Inhibition of apoptosis in human induced pluripotent stem cells during expansion in a defined culture using angiopoietin-1 derived peptide QHREDGS

Abstract

Adhesion molecule signaling is critical to human pluripotent stem cell (hPSC) survival, self-renewal, and differentiation. Thus, hPSCs are grown as clumps of cells on feeder cell layers or poorly defined extracellular matrices such as Matrigel. We sought to define a small molecule that would initiate adhesion-based signaling to serve as a basis for a defined substrate for hPSC culture.

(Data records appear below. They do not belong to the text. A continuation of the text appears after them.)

/-- TIME_A_INCR and TIME_B_INCR written at full width: a value in the range of R369 becomes the increment and the time's span starts anew at its present value, nothing else changing but the consumed unlock and held low word; a value outside the range leaves the increment unchanged and raises G2.2. TIME_A_STEP at full width with no unlock or one of class 1: a nonzero step while none is pending and within TIME_A_STEP_LIMIT, or under the class, is accepted; otherwise REFUSED counts and G2.1 is raised. TIME_B_STEP is accepted with LOCAL selected, a nonzero value and none pending, else G2.15. TIME_A_STEP_LIMIT takes a value under class 1. The APPLY commands are the next tick, which increments first, then steps, counts ACCEPTED and raises G2.0 or G2.5. -/
def Obligations.TimeIncrements : Prop :=
  (∀ (s : State) (v : Word64), s.reached = true → incrOk (v.toNat % 2 ^ 40) = true → exec (.timeAIncr v 0xFF#8) s =
     .next { s.spent with
         tm := { s.tm with incrA := v.toNat % 2 ^ 40, segA := { start := nowU s, time := s.tm.a, incr := v.toNat % 2 ^ 40, step := false } :: s.tm.segA, heldLow := (s.tm.heldLow.filter fun e => e.1 ≠ 0x5008) } }) ∧
  (∀ (s : State) (v : Word64), s.reached = true → incrOk (v.toNat % 2 ^ 40) = false → ∃ t,
     exec (.timeAIncr v 0xFF#8) s = .next t ∧ State.raises [(2, 2)] { s.spent with
         tm := { s.tm with heldLow := (s.tm.heldLow.filter fun e => e.1 ≠ 0x5008) } } t) ∧
  (∀ (s : State) (v : Word64), s.reached = true → incrOk (v.toNat % 2 ^ 40) = true → exec (.timeBIncr v 0xFF#8) s =
     .next { s.spent with
         tm := { s.tm with incrB := v.toNat % 2 ^ 40, segB := { start := nowU s, time := s.tm.b, incr := (if s.tm.source ≤ 1 then v.toNat % 2 ^ 40 else s.tm.servoIncr), step := false } :: s.tm.segB, heldLow := (s.tm.heldLow.filter fun e => e.1 ≠ 0x5028) } }) ∧
  (∀ (s : State) (v : Word64), s.reached = true → incrOk (v.toNat % 2 ^ 40) = false → ∃ t,
     exec (.timeBIncr v 0xFF#8) s = .next t ∧ State.raises [(2, 2)] { s.spent with
         tm := { s.tm with heldLow := (s.tm.heldLow.filter fun e => e.1 ≠ 0x5028) } } t) ∧
  (∀ (s : State) (v : Word64), s.reached = true → s.cfg.unlock ≤ 1 → v ≠ 0 → s.tm.stepA = none →
     v.toInt.natAbs ≤ s.tm.stepLimit.toNat ∨ s.cfg.unlock = 1 → exec (.timeAStep v 0xFF#8) s = .next { s.spent with
         tm := { s.tm with stepA := some (v.toInt, s.cfg.unlock == 1), heldLow := (s.tm.heldLow.filter fun e => e.1 ≠ 0x5010) ++ [(0x5010, v.truncate 32)] } }) ∧
  (∀ (s : State) (v : Word64), s.reached = true → s.cfg.unlock ≤ 1 → v = 0 ∨ s.tm.stepA.isSome =
     true ∨ (s.tm.stepLimit.toNat < v.toInt.natAbs ∧ s.cfg.unlock ≠ 1) → ∃ t, exec (.timeAStep v 0xFF#8) s =
     .next t ∧ State.raises [(2, 1)] { s.spent with
         tm := { s.tm with refused := (s.tm.refused + 1) % 65536, heldLow := (s.tm.heldLow.filter fun e => e.1 ≠ 0x5010) ++ [(0x5010, v.truncate 32)] } } t) ∧
  (∀ (s : State) (v : Word64), s.reached = true → s.tm.source = 1 → v ≠ 0 → s.tm.stepB = none →
     exec (.timeBStep v 0xFF#8) s = .next { s.spent with
         tm := { s.tm with stepB := some v.toInt, heldLow := (s.tm.heldLow.filter fun e => e.1 ≠ 0x5030) ++ [(0x5030, v.truncate 32)] } }) ∧
  (∀ (s : State) (v : Word64), s.reached = true → s.tm.source ≠ 1 ∨ v = 0 ∨ s.tm.stepB.isSome = true → ∃ t,
     exec (.timeBStep v 0xFF#8) s = .next t ∧ State.raises [(2, 15)] { s.spent with
         tm := { s.tm with heldLow := (s.tm.heldLow.filter fun e => e.1 ≠ 0x5030) ++ [(0x5030, v.truncate 32)] } } t) ∧
  (∀ (s : State) (v : Word), s.reached = true → s.cfg.unlock = 1 → exec (.timeAStepLimit v 0xF#4) s =
     .next { s.spent with tm := { s.tm with stepLimit := v } }) ∧
  (∀ (s : State) (d : Int) (k : Bool), s.dev.powered = true → s.dev.perst = false → (∀ n < 64,
     (slotOf s n).armReq = false ∧ (slotOf s n).armed = false ∧ (slotOf s n).due = none) → s.tm.stepA = some (d, k) →
     s.tm.stepB = none → ∃ t, exec .timeAStepApply s = .next t ∧ t.tm.a =
     stepTime (timeTick s.tm.a (tickIncr s.dev.backup s.tm.incrA)) d ∧ t.tm.aCopy = t.tm.a ∧ t.tm.stepA = none ∧
     t.tm.accepted = (s.tm.accepted + 1) % 65536 ∧ t.tm.tick = s.tm.tick + 1 ∧ t.tm.b =
     timeTick s.tm.b (tickIncr s.dev.backup (bIncr s)) ∧ t.rawBit 2 0 = true) ∧
  (∀ (s : State) (d : Int), s.dev.powered = true → s.dev.perst = false → (∀ n < 64, (slotOf s n).armReq = false ∧
     (slotOf s n).armed = false ∧ (slotOf s n).due = none) → s.tm.stepA = none → s.tm.stepB = some d → ∃ t,
     exec .timeBStepApply s = .next t ∧ t.tm.b =
     timeAdd (timeTick s.tm.b (tickIncr s.dev.backup (bIncr s))) (d * 2 ^ 32) ∧ t.tm.stepB = none ∧ t.tm.tick =
     s.tm.tick + 1 ∧ t.tm.a = timeTick s.tm.a (tickIncr s.dev.backup s.tm.incrA) ∧ t.rawBit 2 5 = true) ∧
  (∀ (s : State), s.tm.stepA.isSome = true ∨ s.tm.stepB.isSome = true → (s.tm.stepA.isSome = true →
     exec .timeAStepApply s = .next (tick s)) ∧ (s.tm.stepB.isSome = true → exec .timeBStepApply s = .next (tick s)))

/-- With power and PERST# released, no step and no axis setting pending and no slot of the scheduler armed, a tick adds one to the tick count, ten samples to AX5 modulo 2^64 (25 on the backup oscillator), and the increments in force to time A, with its copy, and time B; the mains fraction follows AX5. The rest of the tick measures supplies, judges clock edges, absorbs and pushes words, and changes nothing of the device's condition, the images, the ring, the store, the mailboxes or Ridgeline. Without power or with PERST# asserted a tick changes nothing. That a tick is what step does on an empty queue is the model's choice (log 2). TIME_INTEGRITY with a copy that differs from time A restores the copy from time A, signals F30, raises G2.14 and records a TIME_STEP cairn with the two values (through the model's signal and cairnNow); with an equal copy nothing changes. TIME_B_SOURCE_SWITCH makes the source that R375 selects the source of time B: when that is the source in force nothing changes; otherwise SOURCE is the selected one, time B is valid unless it is NONE, a pending step stays pending, and G2.3 is raised, with G2.4 for HOLDOVER. TIME_B_REVERT returns to a primary that has been good for REVERT_S seconds. TIME_SOURCE_SET with OP 1 answers the settings; with OP 0 and valid fields it takes them, selects anew and answers them; with a bad field it completes BAD_ARG and changes nothing. A switch from LOCAL to a port is taken as one from NONE is (the model's choice, log entry 60). -/
def Obligations.TimeSources : Prop :=
  (∀ (s : State), s.dev.powered = true → s.dev.perst = false → (∀ n < 64, (slotOf s n).armReq = false ∧
     (slotOf s n).armed = false ∧ (slotOf s n).due = none) → s.tm.stepA = none → s.tm.stepB = none → s.tm.axisSet =
     [] → s.pending = [] → ∃ t, step s = .next t ∧ t.tm = { s.tm with
         tick := s.tm.tick + 1, ax5 := (s.tm.ax5 + (if s.dev.backup then 25 else 10)) % 2 ^ 64, a := timeTick s.tm.a (tickIncr s.dev.backup s.tm.incrA), aCopy := timeTick s.tm.a (tickIncr s.dev.backup s.tm.incrA), b := timeTick s.tm.b (tickIncr s.dev.backup (bIncr s)), mains := mainsTick s.tm.mains ((s.tm.ax5 + (if s.dev.backup then 25 else 10)) % 2 ^ 64) } ∧
     t.dev = s.dev ∧ t.cfg = s.cfg ∧ t.ring = s.ring ∧ t.tal = s.tal ∧ t.cmp = s.cmp ∧ t.mb = s.mb ∧ t.rl = s.rl ∧
     t.pending = []) ∧
  (∀ (s : State), s.dev.powered = true → s.dev.perst = false → s.pending = [] → step s =
     .next (snapTick (judgeAllClocks (measureSupplies (slewTick (kickTick (sealTick (pushWords (slotTick (clockTick s)))))))))) ∧
  (∀ (s : State), s.dev.powered = false ∨ s.dev.perst = true → s.pending = [] → step s = .next s) ∧
  (∀ (s : State) (x : Time), x ≠ s.tm.a → ∃ u, u = raise 2 14 (signal 30 0 { s with
         tm := { s.tm with aCopy := s.tm.a } }) ∧ exec (.timeIntegrity x) s =
     .next (cairnNow 0x0009 (timeStepPayload x u.tm.a false) u)) ∧
  (∀ (s : State), exec (.timeIntegrity s.tm.a) s = .next s) ∧
  (∀ (s : State), chooseSource s = s.tm.source → exec .timeBSourceSwitch s = .next s) ∧
  (∀ (s : State), chooseSource s ≠ s.tm.source → ∃ t, exec .timeBSourceSwitch s = .next t ∧ t.tm.source =
     chooseSource s ∧ t.tm.bValid = (chooseSource s != 0) ∧ t.tm.stepB = s.tm.stepB ∧ t.tm.a = s.tm.a ∧
     t.rawBit 2 3 = true ∧ (chooseSource s = 5 → t.rawBit 2 4 = true) ∧ t.dev = s.dev ∧ t.summit = s.summit ∧
     t.ring = s.ring ∧ t.tal = s.tal) ∧
  (∀ (s : State), s.tm.revert = true → s.tm.source = s.tm.secondary → 2 ≤ s.tm.secondary → 2 ≤ s.tm.primary →
     s.tm.primary ≠ s.tm.secondary → sourceGood s.tm.primary s = true →
     (portOf s (s.tm.primary - 2)).goodSince + 1000 * msTicks s * s.tm.revertS ≤ s.tm.tick → ∃ t,
     exec .timeBRevert s = .next t ∧ t.tm.source = s.tm.primary ∧ t.tm.bValid = true ∧ t.rawBit 2 3 = true) ∧
  (∀ (s : State) (m : Fin 8), s.serves m.val 0x0601 = true → s.arg m.val 0 1 = 1 → s.arg m.val 1 1 ≤ 1 →
     s.arg m.val 2 1 = 0 → s.arg m.val 3 1 = 0 → s.arg m.val 4 2 = 0 → zeroAt (s.request m.val) 6 250 = true → ∃ t,
     exec (.timeSourceSet m) s = .next t ∧ s.completes m.val stOk 0 (sourceBody 1 s) t) ∧
  (∀ (s : State) (m : Fin 8), s.serves m.val 0x0601 = true → s.arg m.val 0 1 = 0 → s.arg m.val 1 1 = 1 →
     s.arg m.val 2 1 = 0 → s.arg m.val 3 1 = 0 → s.arg m.val 4 2 = 0 → zeroAt (s.request m.val) 6 250 = true →
     ∃ (u t : State), exec (.timeSourceSet m) s = .next t ∧ u.completes m.val stOk 0 (sourceBody 0 u) t ∧
     u.tm.source = 1 ∧ u.tm.primary = 1 ∧ u.tm.secondary = 0 ∧ u.tm.revert = false ∧ u.tm.a = s.tm.a) ∧
  (∀ (s : State) (m : Fin 8), s.serves m.val 0x0601 = true → 1 < s.arg m.val 0 1 ∨ zeroAt (s.request m.val) 6 250 =
     false → s.arg m.val 1 1 ≤ 1 → s.arg m.val 2 1 = 0 → ∃ t, exec (.timeSourceSet m) s = .next t ∧
     s.completes m.val stBadArg 0 [] t)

Soluble angiopoeitin-1 (Ang-1)-derived peptide QHREDGS added to defined serum-free media increased hPSC colony cell number and size during long- and short-term culture when grown on feeder cell layers or Matrigel, i.e. on standard substrates, without affecting hPSC morphology, growth rate or the ability to differentiate into multiple lineages both in vitro and in vivo. Importantly, QHREDGS treatment decreased hPSC apoptosis during routine passaging and single-cell dissociation. Mechanistically, the interaction of QHREDGS with β1-integrins increased expression of integrin-linked kinase (ILK), increased expression and activation of extracellular signal-regulated kinases 1/2 (ERK1/2), and decreased caspase-3/7 activity. QHREDGS immobilization to polyethylene glycol hydrogels significantly increased cell adhesion in a dose-dependent manner. We propose QHREDGS as a small molecule inhibitor of hPSC apoptosis and the basis of an affordable defined substrate for hPSC maintenance.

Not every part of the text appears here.